Brief - In the listing below, the line containing "executes next. -/" marks the end; copy exactly every line from the first through that one.

Material supplied -

- - - - -

-- ==== Sys2Proof/Laws/Step.lean ====
section
/-! SUPPORT. What a step can do, said once. -/

namespace Sys2Proof.Machine

/-- What `nextInstr` finds, case by case. -/
theorem nextInstr_cases (s : State) :
    (s.halted = true ∧ nextInstr s = .error .halted) ∨
    (s.halted = false ∧ s.ifetch s.pc = none ∧ nextInstr s = .error (.fetchFault s.pc)) ∨
    (∃ w e, s.halted = false ∧ s.ifetch s.pc = some w ∧ decode s.cfg w = .error e ∧
      nextInstr s = .error (.illegalOpcode w)) ∨
    (∃ i, s.Executes i ∧ nextInstr s = .ok i) := by
  unfold nextInstr State.Executes
  cases hh : s.halted with
  | true => simp
  | false =>
    cases hf : s.ifetch s.pc with
    | none => simp
    | some w =>
      cases hd : decode s.cfg w with
      | error e => simp [hd]
      | ok i => simp [hd]

/-- A step that answers a next state ran the instruction that the machine executes next. -/
theorem step_next {s t : State} (h : step s = .next t) : ∃ i, s.Executes i ∧ exec i s = .next t := by
  unfold step at h
  rcases nextInstr_cases s with ⟨_, hn⟩ | ⟨_, _, hn⟩ | ⟨_, _, _, _, _, hn⟩ | ⟨i, hi, hn⟩
  · simp [hn] at h
  · simp [hn] at h
  · simp [hn] at h
  · exact ⟨i, hi, by simpa [hn] using h⟩

/-- A run goes on after a step that answers a next state. -/
theorem core_run_next {s t : State} (k : Nat) (h : step s = .next t) :
    Host.Core.run Sys2Proof.core (k + 1) s = Host.Core.run Sys2Proof.core k t := by
  have h' : Sys2Proof.core.step s = .next t := h
  simp only [Host.Core.run, h']

/-- A run stops at a fault. -/
theorem core_run_fault {s : State} {f : Fault} (k : Nat) (h : step s = .fault f) :
    Host.Core.run Sys2Proof.core (k + 1) s = .fault f := by
  have h' : Sys2Proof.core.step s = .fault f := h
  simp only [Host.Core.run, h']

/-- A run stops at a refusal. -/
theorem core_run_refused {s : State} {r : Refusal} (k : Nat) (h : step s = .refused r) :
    Host.Core.run Sys2Proof.core (k + 1) s = .refused r := by
  have h' : Sys2Proof.core.step s = .refused r := h
  simp only [Host.Core.run, h']

/-- A run of no step. -/
theorem core_run_zero (s : State) : Host.Core.run Sys2Proof.core 0 s = .next s := rfl

end Sys2Proof.Machine
end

- - - - -

Your solution -
-- ==== Sys2Proof/Laws/Step.lean ====
section
/-! SUPPORT. What a step can do, said once. -/

namespace Sys2Proof.Machine

/-- What `nextInstr` finds, case by case. -/
theorem nextInstr_cases (s : State) :
    (s.halted = true ∧ nextInstr s = .error .halted) ∨
    (s.halted = false ∧ s.ifetch s.pc = none ∧ nextInstr s = .error (.fetchFault s.pc)) ∨
    (∃ w e, s.halted = false ∧ s.ifetch s.pc = some w ∧ decode s.cfg w = .error e ∧
      nextInstr s = .error (.illegalOpcode w)) ∨
    (∃ i, s.Executes i ∧ nextInstr s = .ok i) := by
  unfold nextInstr State.Executes
  cases hh : s.halted with
  | true => simp
  | false =>
    cases hf : s.ifetch s.pc with
    | none => simp
    | some w =>
      cases hd : decode s.cfg w with
      | error e => simp [hd]
      | ok i => simp [hd]

/-- A step that answers a next state ran the instruction that the machine executes next. -/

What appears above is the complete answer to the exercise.